Their courtship is hurried. They sit in cars. They marry. She leaves him to pursue a creative, non-specific career in the city and he finds her, wearing a “goddess” dress by Zac Posen that I will likely fantasize about until I die.

It’s a show that speaks in big emotions and general character sketches. Between D.M. Wood and Victoria “Vita” Tzykun’s set and lighting, it unfolds like a stripped down music video. The chorus are referred to as “sirens,” lending their vocals to impressionistic, grunge-y music as they casually hand Love and Almond props and costumes. Every character on the stage is an outline of a person, there to lend friction, chemistry, and a point through which the electronic-edged pop songs can focus.

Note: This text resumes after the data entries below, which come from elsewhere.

/-- Some class queue holds a block exactly when one of the four does. -/
theorem hasBlocks_iff (e : Egress) : hasBlocks e = true ↔ ∃ c : EgressClass, e.queues[c] ≠ [] := by
  constructor
  · intro h
    unfold hasBlocks at h
    rw [List.any_eq_true] at h
    obtain ⟨q, hq, hne⟩ := h
    rw [Vector.mem_toList_iff, Vector.mem_iff_getElem] at hq
    obtain ⟨i, hi, rfl⟩ := hq
    refine ⟨⟨i, hi⟩, ?_⟩
    intro hn
    rw [Fin.getElem_fin] at hn
    simp [hn] at hne
  · rintro ⟨c, hc⟩
    unfold hasBlocks
    rw [List.any_eq_true]
    refine ⟨e.queues[c], ?_, ?_⟩
    · rw [Vector.mem_toList_iff, Fin.getElem_fin]
      exact Vector.getElem_mem _
    · cases hq : e.queues[c] with
      | nil => exact absurd hq hc
      | cons _ _ => rfl

/-- While some class queue holds a block, the round-robin finds one (R130). -/
theorem chooseClass_finds {e : Egress} (l : Limits) (h : hasBlocks e = true) :
    ∃ c b x xs, chooseClass e l = some (c, b) ∧ e.queues[c] = x :: xs := by
  have key : ∃ p, chooseClass e l = some p := by
    unfold chooseClass
    split
    · exact ⟨_, rfl⟩
    · obtain ⟨c, hc⟩ := (hasBlocks_iff e).mp h
      cases hf : [classAfter e.curClass 1, classAfter e.curClass 2, classAfter e.curClass 3, e.curClass].find?
          (fun c => !e.queues[c].isEmpty) with
      | some d => exact ⟨_, rfl⟩
      | none =>
        rw [List.find?_eq_none] at hf
        have := hf c (mem_searchOrder e.curClass c)
        cases hq : e.queues[c] with
        | nil => exact absurd hq hc
        | cons _ _ => simp [hq] at this
  obtain ⟨⟨c, b⟩, hp⟩ := key
  cases hq : e.queues[c] with
  | nil => exact absurd hq (chooseClass_nonempty hp)
  | cons x xs => exact ⟨c, b, x, xs, hp, hq⟩

/-! ### The take for sending -/

/-- What a take for sending leaves, and what it can change: the link, the egress queues, the notices, and the descriptor that
becomes SENDING. -/
theorem takeForSending_frame (s : State) :
    (takeForSending s).ingress = s.ingress ∧ (takeForSending s).classifier = s.classifier ∧
    (takeForSending s).engine = s.engine ∧ (takeForSending s).assembler = s.assembler ∧
    (takeForSending s).agent = s.agent ∧ (takeForSending s).resetLow = s.resetLow ∧
    (takeForSending s).pending = s.pending ∧ (takeForSending s).pool.mem = s.pool.mem ∧
    (takeForSending s).pool.freePages = s.pool.freePages ∧ (takeForSending s).pool.freeDesc = s.pool.freeDesc ∧
    (takeForSending s).pool.drain = s.pool.drain ∧ (takeForSending s).pool.low = s.pool.low ∧
    (takeForSending s).notices.mask = s.notices.mask ∧ (takeForSending s).notices.lost ≤ s.notices.lost := by
  unfold takeForSending
  split
  · simp [startFrame]
  · split
    · unfold takeNotice
      split <;> simp [startFrame]
    · unfold takeBlock
      split
      · simp
      · split <;> simp [startFrame]

/-- When something waits, a take leaves one item in flight, SENDING with one credit less and the timer stopped, and it is the
oldest reply, otherwise the oldest notice, otherwise a block (R129, R137). -/
theorem takeForSending_link {s : State} (h : hasWaiting s = true) :
    ∃ item, (takeForSending s).link.inflight = some item ∧ (takeForSending s).link.port = .sending ∧
      (takeForSending s).link.credit = s.link.credit - 1 ∧ (takeForSending s).link.timer = none := by
  unfold takeForSending
  split
  · exact ⟨_, rfl, rfl, rfl, rfl⟩
  · next hr =>
    split
    · unfold takeNotice
      split <;> exact ⟨_, rfl, rfl, rfl, rfl⟩
    · next hn =>
      have hb : hasBlocks s.egress = true := by simpa [hasWaiting, hr, hn] using h
      obtain ⟨c, b, x, xs, hc, hq⟩ := chooseClass_finds s.agent.limits hb
      unfold takeBlock
      simp only [hc, hq]
      exact ⟨_, rfl, rfl, rfl, rfl⟩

Love has presence. Of course she does. She fills the room when she enters, something lingering after she leaves. Even without her music career and reputation, I think she would still move and sing with the same sureness. Her voice is cigarette-rough, dark and raw, with more gravitas and personality than the girl Almond’s lyrics describe. No, if anything, she inhabits her Athena namesake more than the dead ingenue. What an expected delight to see her in this setting.

The music is more layered than its thin, disappointingly safe story. Not all the songs worked for me even if most did. According to the composer’s note, he got the idea when he was in a Kansas hotel room and learned that an actress he knew professionally had died. The plot of small-town-girl-meets-small-town-boy still seems to be inside that moment of inception, never quite developing into something more. It’s a romance that comes to a halt when it could take any number of turns. What we have instead is a story that is worshipful of Love but, beyond that, very interested in itself with some cool lighting choices and slick music. It’s a closed circuit of mourning for a distant goddess, a stylized gravestone with very little buried underneath. Also, dress! There’s an amazing dress.

Photo: Evgenia Eliseeva

Photo: Evgenia Eliseeva; the dress.

Asking Kansas City Choir Boy to be less abstract and more specific, detailed, and personal, however, may be like asking a painting of a desert to be a painting of the sea. Certainly, leaving the theater wanting more isn’t the worst reaction in the world. I’m not sure I’m a fan of this sort of musical revue, though, where the actors and audience are in such an intimate setting but the story is too distant to bother.

Added by The Queen: This is yet another A.R.T. production comprised of actors from outside Boston. For a company that claims to serve its community, the A.R.T. is remiss in serving the creative community of the Boston/Cambridge area.